It gradually becomes apparent that Sonia's healthy-eating plan proceeds in two weeks on, two weeks off fashion. For the first fortnight she will restrict her consumption to one very small meal a day, usually salad and white meat; for the other fortnight she will eat all the foods that she actually enjoys; and then the cycle will start again. "My life is more organised when I am dieting. I don't think that anybody notices when I lose weight, but I do, and I feel better," Sonia tells me.

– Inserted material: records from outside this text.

-- ==== Sys2Proof/Tests/Slice0.lean ====
section
/-! SUPPORT. Tests of the model against the spec's own examples (95_test_vectors.md) and encodings (30_encoding.md R72), and
for every statement with premises a state that meets them. -/

set_option Elab.async false

namespace Sys2Proof.Tests

open Sys2Proof.Machine

/-- The next state of an outcome, if there is one. -/
def nextOf (o : Host.Outcome State Fault Refusal) : Option State :=
  match o with
  | .next t => some t
  | .fault _ => none
  | .refused _ => none

/-- STATUS and the three words after an operation. -/
def statusAndWords (i : Instr) (s : State) : Option (Byte × List Word) :=
  (nextOf (exec i s)).map fun t => (t.block.status.toByte, t.block.word.toList)

/-- STATUS and CRC after an operation. -/
def statusAndCrc (i : Instr) (s : State) : Option (Byte × Byte) :=
  (nextOf (exec i s)).map fun t => (t.block.status.toByte, t.block.crc)

/-- TXB, TXLEN and STATUS after an operation. -/
def frameAfter (i : Instr) (s : State) : Option (List Byte × Nat × Byte) :=
  (nextOf (exec i s)).map fun t => (t.block.txb.toList, t.block.txlen.toNat, t.block.status.toByte)

/-- The reset state with one block. -/
def withBlock (b : Block) : State := { State.reset with block := b }

/-- The reset state with a reply loaded. -/
def reply (bytes : Vector Byte 9) (len : BitVec 4) (n : BitVec 2) : State :=
  withBlock { Block.reset with rxb := bytes, rxlen := len, wcnt := n }

/-- V-DE-01's reply: BE EF 92, one word. -/
def oneWord : State := reply #v[0xBE, 0xEF, 0x92, 0, 0, 0, 0, 0, 0] 3 1

/-- V-DE-02's reply: three words. -/
def threeWords : State := reply #v[0x03, 0x20, 0x2A, 0x4E, 0x20, 0xE3, 0x75, 0x30, 0x08] 9 3

/-- V-DE-12's reply: words 0 and 1 wrong. -/
def twoWrong : State := reply #v[0x03, 0x20, 0x2B, 0x4E, 0x20, 0xE2, 0x75, 0x30, 0x08] 9 3

/-- V-DE-11's reply: word 2 wrong. -/
def lastWrong : State := reply #v[0x03, 0x20, 0x2A, 0x4E, 0x20, 0xE3, 0x75, 0x31, 0x08] 9 3

/-- A state in which one word has been decoded: STATUS = 30, WORD0 = BEEF. -/
def decodedOne : State := withBlock { oneWord.block with
  word := #v[0xBEEF, 0, 0], status := { res := .ok, eidx := 0, dvalid := true, dcnt := 1 } }

/-- A state with one pending event. -/
def pending (s : State) (e : Event) : State := { s with port := [e] }

/-- A state with the reset input asserted. -/
def inReset (es : List Event) : State := { State.reset with resetAsserted := true, port := es }

/-! ## WellFormed refuses ill-formed terms -/

theorem test_wellFormed_refuses_legal_op_as_reserved : (Instr.illegalReservedOp 0x6).wellFormed = false := by decide
theorem test_wellFormed_accepts_first_reserved : (Instr.illegalReservedOp 0x7).wellFormed = true := by decide
theorem test_wellFormed_refuses_zero_z : (Instr.illegalZ 0x0 0x6).wellFormed = false := by decide
theorem test_wellFormed_accepts_z : (Instr.illegalZ 0x1 0x6).wellFormed = true := by decide
theorem test_wellFormed_refuses_read_with_data : PortWord.wellFormed (0x0155 : Sys2Proof.PortWord) = false := by decide
theorem test_wellFormed_refuses_ten_reply_bytes : (Pseudo.loadRx (List.replicate 10 0)).wellFormed = false := by decide
theorem test_wellFormed_refuses_no_reply_bytes : (Pseudo.loadRx []).wellFormed = false := by decide

/-! ## Decoding: words written from 30_encoding.md R72 to R74 -/

theorem test_decode_nop : decode [0b00000000#8] = .ok (.nop, []) := rfl
theorem test_decode_crc_init : decode [0b00000001#8] = .ok (.crcInit, []) := rfl
theorem test_decode_crc_byte : decode [0b00000010#8] = .ok (.crcByte, []) := rfl
theorem test_decode_crc_word : decode [0b00000011#8] = .ok (.crcWord, []) := rfl
theorem test_decode_enc_rd : decode [0b00000100#8] = .ok (.encRd, []) := rfl
theorem test_decode_enc_wr : decode [0b00000101#8] = .ok (.encWr, []) := rfl
theorem test_decode_decode : decode [0b00000110#8] = .ok (.decode, []) := rfl
theorem test_decode_reserved_first : decode [0b00000111#8] = .ok (.illegalReservedOp 0x7, []) := rfl
theorem test_decode_reserved_last : decode [0b00001111#8] = .ok (.illegalReservedOp 0xF, []) := rfl
theorem test_decode_z_first : decode [0b00010000#8] = .ok (.illegalZ 0x1 0x0, []) := rfl
theorem test_decode_z_decode : decode [0b00010110#8] = .ok (.illegalZ 0x1 0x6, []) := rfl
theorem test_decode_z_last : decode [0b11111111#8] = .ok (.illegalZ 0xF 0xF, []) := rfl
theorem test_decode_no_byte : decode [] = .error .noByte := rfl

/-- 30_encoding.md R76: DECODE is 0x4006, reading STATUS is 0x0100, and (95_test_vectors.md P1) 0x43BE writes DIN. -/
theorem test_port_words : [0x4006, 0x0100, 0x43BE].map (fun t => decodePortWord (BitVec.ofNat 15 t)) =
    [.write 0x00 0x06, .read 0x01, .write 0x03 0xBE] := by decide

/-! ## The checksum: 95_test_vectors.md section 2 -/

/-- V-CK-01, 04, 07, 12, 19. -/
theorem test_checksum_vectors :
    [[], [0xBE], [0xBE, 0xEF], [0x31, 0x32, 0x33, 0x34, 0x35, 0x36, 0x37, 0x38, 0x39], [0xEF, 0xBE]].map checksum =
      [0xFF, 0x0C, 0x92, 0xF7, 0xCE] := by decide +kernel

/-- S1: the eight iterations of the first byte, from 0x41. -/
theorem test_crc_step_trace : (List.range 9).map (fun n => crcSteps n 0x41) =
    [0x41, 0x82, 0x35, 0x6A, 0xD4, 0x99, 0x03, 0x06, 0x0C] := by decide +kernel

/-- Section 2.1: the whole byte table. -/
theorem test_byte_table : (List.range 256).map (fun x => crcUpdate 0 (BitVec.ofNat 8 x)) = crcTable := by decide +kernel

/-! ## Operations: at most two vectors each -/

/-- V-CT-02: NOP keeps a CRC_MISMATCH result. -/
theorem test_nop_keeps_status :
    statusAndWords .nop (withBlock { Block.reset with status := { res := .crcMismatch, eidx := 0, dvalid := false, dcnt := 0 } })
      = some (0x01, [0, 0, 0]) := by decide +kernel

/-- V-OP-01. -/
theorem test_crc_init : statusAndCrc .crcInit (withBlock { Block.reset with crc := 0x5A }) = some (0x00, 0xFF) := by
  decide +kernel

/-- V-OP-13: CRC_INIT keeps DVALID, DCNT and WORD. -/
theorem test_crc_init_keeps_words : statusAndWords .crcInit decodedOne = some (0x30, [0xBEEF, 0, 0]) := by
  decide +kernel

/-- V-OP-04. -/
theorem test_crc_byte : statusAndCrc .crcByte (withBlock { Block.reset with crc := 0x0C, din := 0xEF }) = some (0x00, 0x92) := by
  decide +kernel

/-- V-OP-08: the old CRC is ignored. -/
theorem test_crc_word : statusAndCrc .crcWord (withBlock { Block.reset with parHi := 0xBE, parLo := 0xEF, crc := 0x33 })
    = some (0x00, 0x92) := by decide +kernel

/-- V-EN-08: a longer frame is wholly replaced. -/
theorem test_enc_rd_clears : frameAfter .encRd (withBlock { Block.reset with
    opcHi := 0x3F, opcLo := 0x86, txb := #v[0x36, 0x2F, 0x01, 0x90, 0x4C], txlen := 5 })
    = some ([0x3F, 0x86, 0, 0, 0], 2, 0x00) := by decide +kernel

/-- V-EN-03. -/
theorem test_enc_wr : frameAfter .encWr (withBlock { Block.reset with
    opcHi := 0x36, opcLo := 0x2F, parHi := 0x01, parLo := 0x90 })
    = some ([0x36, 0x2F, 0x01, 0x90, 0x4C], 5, 0x00) := by decide +kernel

/-- V-EN-07: ENC_WR leaves CRC alone, and its checksum covers PAR only. -/
theorem test_enc_wr_leaves_crc : statusAndCrc .encWr (withBlock { Block.reset with
    opcHi := 0xBE, opcLo := 0xEF, parHi := 0xBE, parLo := 0xEF, crc := 0x55 }) = some (0x00, 0x55) := by decide +kernel

/-- V-DE-02. -/
theorem test_decode_three_words : statusAndWords .decode threeWords = some (0x70, [0x0320, 0x4E20, 0x7530]) := by
  decide +kernel

/-- V-DE-12: the lowest failing index is reported. -/
theorem test_decode_lowest_index : statusAndWords .decode twoWrong = some (0x01, [0, 0, 0]) := by decide +kernel

/-- V-DE-11: the index of word 2. -/
theorem test_decode_last_index : statusAndWords .decode lastWrong = some (0x09, [0, 0, 0]) := by decide +kernel

/-- V-DE-17: the length error wins over the checksum. -/
theorem test_decode_length_first : statusAndWords .decode (reply #v[0xBE, 0xEF, 0x93, 0, 0, 0, 0, 0, 0] 2 1)
    = some (0x02, [0, 0, 0]) := by decide +kernel

/-- V-CT-03. -/
theorem test_illegal_reserved : statusAndWords (decodeByte 0x07) decodedOne = some (0x33, [0xBEEF, 0, 0]) := by
  decide +kernel

/-- V-CT-08: Z is not 0 with the OP of CRC_INIT, and CRC is not reset. -/
theorem test_illegal_z : statusAndCrc (decodeByte 0x81) (withBlock { Block.reset with crc := 0x12 }) = some (0x03, 0x12) := by
  decide +kernel

/-! ## The port: 95_test_vectors.md section 2.7 -/

/-- What a read of `a` gives after a write of `v` to `a`, from reset. -/
def writeRead (a : Addr) (v : Byte) : Byte := regRead (regWriteData a v Block.reset) a

/-- V-PT-01 to V-PT-08, V-PT-10. -/
theorem test_port_vectors :
    [writeRead 0x08 0xFF, writeRead 0x09 0xFF, writeRead 0x01 0xFF, writeRead 0x0A 0x05, writeRead 0x10 0x55,
      writeRead 0x28 0x55, writeRead 0x0B 0x55, writeRead 0x3F 0x55, writeRead 0x20 0xA5] =
    [0x03, 0x0F, 0x00, 0x00, 0x00, 0x00, 0x00, 0x00, 0xA5] := by decide +kernel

This organised life is extremely fragile. If Sonia has to go to a party or wedding during her fortnight-long fast, the whole system crumbles. "If I go out and I eat one thing, I think, well, it's gone now, I can eat anything I like," she says. Although she refers to her eating pattern as a "vicious circle", Sonia sniffed at the idea of stability. "I don't live like that, I think that would be very boring. I'd rather skip backwards and forwards and have a week of fatness and a week off. That's my temperament."

Sonia is one of almost 50 women I interviewed during July this year in an attempt to understand a variety of what now appear to be very common disordered eating habits. The women in the group were chosen randomly, ranging in age from 16 to 50. Only two were officially on a diet, only one had officially suffered from an eating disorder and none were technically overweight. Most said that they tried to eat as healthily as possible. Initially, I was trying to track down the kind of women I had seen in supermarkets around the country, shuffling from counter to counter comparing the calories on the back of food packets. What I found were a whole range of peculiar food relationships, none of which were likely to be displayed to a doctor or psychologist.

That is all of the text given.